Stored data
+ + + + + + +
theorem State.ctrlWrite_keeps {s : State} (w : Writer) (b : Blk) (i : Nat) (v : Nat) (h : Keeps r s) : Keeps r
    (State.ctrlWrite s w b i v) := by
  unfold State.ctrlWrite
  repeat' with_reducible first
      | assumption | apply State.softReset_keeps | apply State.enableWrite_keeps | apply State.wb_keeps | split

theorem State.hdrRow_keeps {s : State} (w : Writer) (b : Blk) (i : Nat) (off : Nat) (v : Nat) (h : Keeps r s) : Keeps r
    (State.hdrRow s w b i off v) := by
  unfold State.hdrRow
  repeat' with_reducible first
      | assumption | apply State.ctrlWrite_keeps | apply State.evtPendWrite_keeps | apply State.ringWrite_keeps | split

theorem State.sysRow_keeps {s : State} (w : Writer) (off : Nat) (v : Nat) (h : Keeps r s) : Keeps r
    (State.sysRow s w off v) := by
  unfold State.sysRow
  repeat' with_reducible first
      | assumption | apply execNodeWrite_keeps | apply execSysResetGo_keeps | apply execWatchdogKick_keeps
      | apply execGpioWrite_keeps | apply keeps_nextOf | split

theorem State.ownRow_keeps {s : State} (w : Writer) (i : Nat) (off : Nat) (v : Nat) (h : Keeps r s) : Keeps r
    (State.ownRow s w i off v) := by
  unfold State.ownRow
  repeat' with_reducible first
      | assumption | apply State.ownWrite_keeps | apply execOwnEntryLock_keeps | apply keeps_nextOf | split | extract_lets

theorem State.mgmtRow_keeps {s : State} (w : Writer) (b : Blk) (off : Nat) (v : Nat) (h : Keeps r s) : Keeps r
    (State.mgmtRow s w b off v) := by
  unfold State.mgmtRow
  repeat' with_reducible first
      | assumption | apply execStableRequest_keeps | apply execWakeRequest_keeps | apply execLogEmit_keeps
      | apply execDbkClear_keeps | apply execFarrierRunRequest_keeps | apply execFarrierValueWrite_keeps | apply keeps_nextOf
      | split

theorem State.updRow_keeps {s : State} (w : Writer) (off : Nat) (v : Nat) (h : Keeps r s) : Keeps r
    (State.updRow s w off v) := by
  unfold State.updRow
  repeat' with_reducible first
      | assumption | apply execUpdateOpen_keeps | apply execUpdateClose_keeps | apply State.draw_keeps
      | apply execUpdateActivate_keeps | apply execUpdateAbort_keeps | apply execUpdateRecover_keeps
      | apply execUpdateHandover_keeps | apply execUpdateBlock_keeps | apply execHandoverReady_keeps | apply keeps_ite
      | apply keeps_nextOf

theorem State.stepLoWrite_keeps {s : State} (w : Writer) (v : Nat) (h : Keeps r s) : Keeps r (State.stepLoWrite s w v) := by
  unfold State.stepLoWrite
  repeat' with_reducible first | assumption | apply State.wrongWriter_keeps | fail_if_no_progress apply keeps_mk | split

theorem State.tbRow_keeps {s : State} (w : Writer) (off : Nat) (v : Nat) (h : Keeps r s) : Keeps r (State.tbRow s w off v) := by
  unfold State.tbRow
  repeat' with_reducible first
      | assumption | apply execTbRateWrite_keeps | apply State.stepLoWrite_keeps | apply execTimeStepRequest_keeps
      | apply execStepAccept_keeps | apply execStepDiscard_keeps | apply State.wrongWriter_keeps
      | apply execServoStateWrite_keeps | apply execTimeOutputArm_keeps | apply keeps_nextOf | split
+ + + + + + +
Work required:
In the lines above, every record is to be repeated exactly.

Problem solution:
theorem State.ctrlWrite_keeps {s : State} (w : Writer) (b : Blk) (i : Nat) (v : Nat) (h : Keeps r s) : Keeps r
    (State.ctrlWrite s w b i v) := by
  unfold State.ctrlWrite
  repeat' with_reducible first
      | assumption | apply State.softReset_keeps | apply State.enableWrite_keeps | apply State.wb_keeps | split

theorem State.hdrRow_keeps {s : State} (w : Writer) (b : Blk) (i : Nat) (off : Nat) (v : Nat) (h : Keeps r s) : Keeps r
    (State.hdrRow s w b i off v) := by
  unfold State.hdrRow
  repeat' with_reducible first
      | assumption | apply State.ctrlWrite_keeps | apply State.evtPendWrite_keeps | apply State.ringWrite_keeps | split

theorem State.sysRow_keeps {s : State} (w : Writer) (off : Nat) (v : Nat) (h : Keeps r s) : Keeps r
    (State.sysRow s w off v) := by
  unfold State.sysRow
  repeat' with_reducible first
      | assumption | apply execNodeWrite_keeps | apply execSysResetGo_keeps | apply execWatchdogKick_keeps
      | apply execGpioWrite_keeps | apply keeps_nextOf | split

theorem State.ownRow_keeps {s : State} (w : Writer) (i : Nat) (off : Nat) (v : Nat) (h : Keeps r s) : Keeps r
    (State.ownRow s w i off v) := by
  unfold State.ownRow
  repeat' with_reducible first
      | assumption | apply State.ownWrite_keeps | apply execOwnEntryLock_keeps | apply keeps_nextOf | split | extract_lets

theorem State.mgmtRow_keeps {s : State} (w : Writer) (b : Blk) (off : Nat) (v : Nat) (h : Keeps r s) : Keeps r
    (State.mgmtRow s w b off v) := by
  unfold State.mgmtRow
  repeat' with_reducible first
      | assumption | apply execStableRequest_keeps | apply execWakeRequest_keeps | apply execLogEmit_keeps
      | apply execDbkClear_keeps | apply execFarrierRunRequest_keeps | apply execFarrierValueWrite_keeps | apply keeps_nextOf
      | split

theorem State.updRow_keeps {s : State} (w : Writer) (off : Nat) (v : Nat) (h : Keeps r s) : Keeps r
    (State.updRow s w off v) := by
  unfold State.updRow
  repeat' with_reducible first
      | assumption | apply execUpdateOpen_keeps | apply execUpdateClose_keeps | apply State.draw_keeps
      | apply execUpdateActivate_keeps | apply execUpdateAbort_keeps | apply execUpdateRecover_keeps
      | apply execUpdateHandover_keeps | apply execUpdateBlock_keeps | apply execHandoverReady_keeps | apply keeps_ite
      | apply keeps_nextOf

theorem State.stepLoWrite_keeps {s : State} (w : Writer) (v : Nat) (h : Keeps r s) : Keeps r (State.stepLoWrite s w v) := by
  unfold State.stepLoWrite
  repeat' with_reducible first | assumption | apply State.wrongWriter_keeps | fail_if_no_progress apply keeps_mk | split

theorem State.tbRow_keeps {s : State} (w : Writer) (off : Nat) (v : Nat) (h : Keeps r s) : Keeps r (State.tbRow s w off v) := by
  unfold State.tbRow
  repeat' with_reducible first
      | assumption | apply execTbRateWrite_keeps | apply State.stepLoWrite_keeps | apply execTimeStepRequest_keeps
      | apply execStepAccept_keeps | apply execStepDiscard_keeps | apply State.wrongWriter_keeps
      | apply execServoStateWrite_keeps | apply execTimeOutputArm_keeps | apply keeps_nextOf | split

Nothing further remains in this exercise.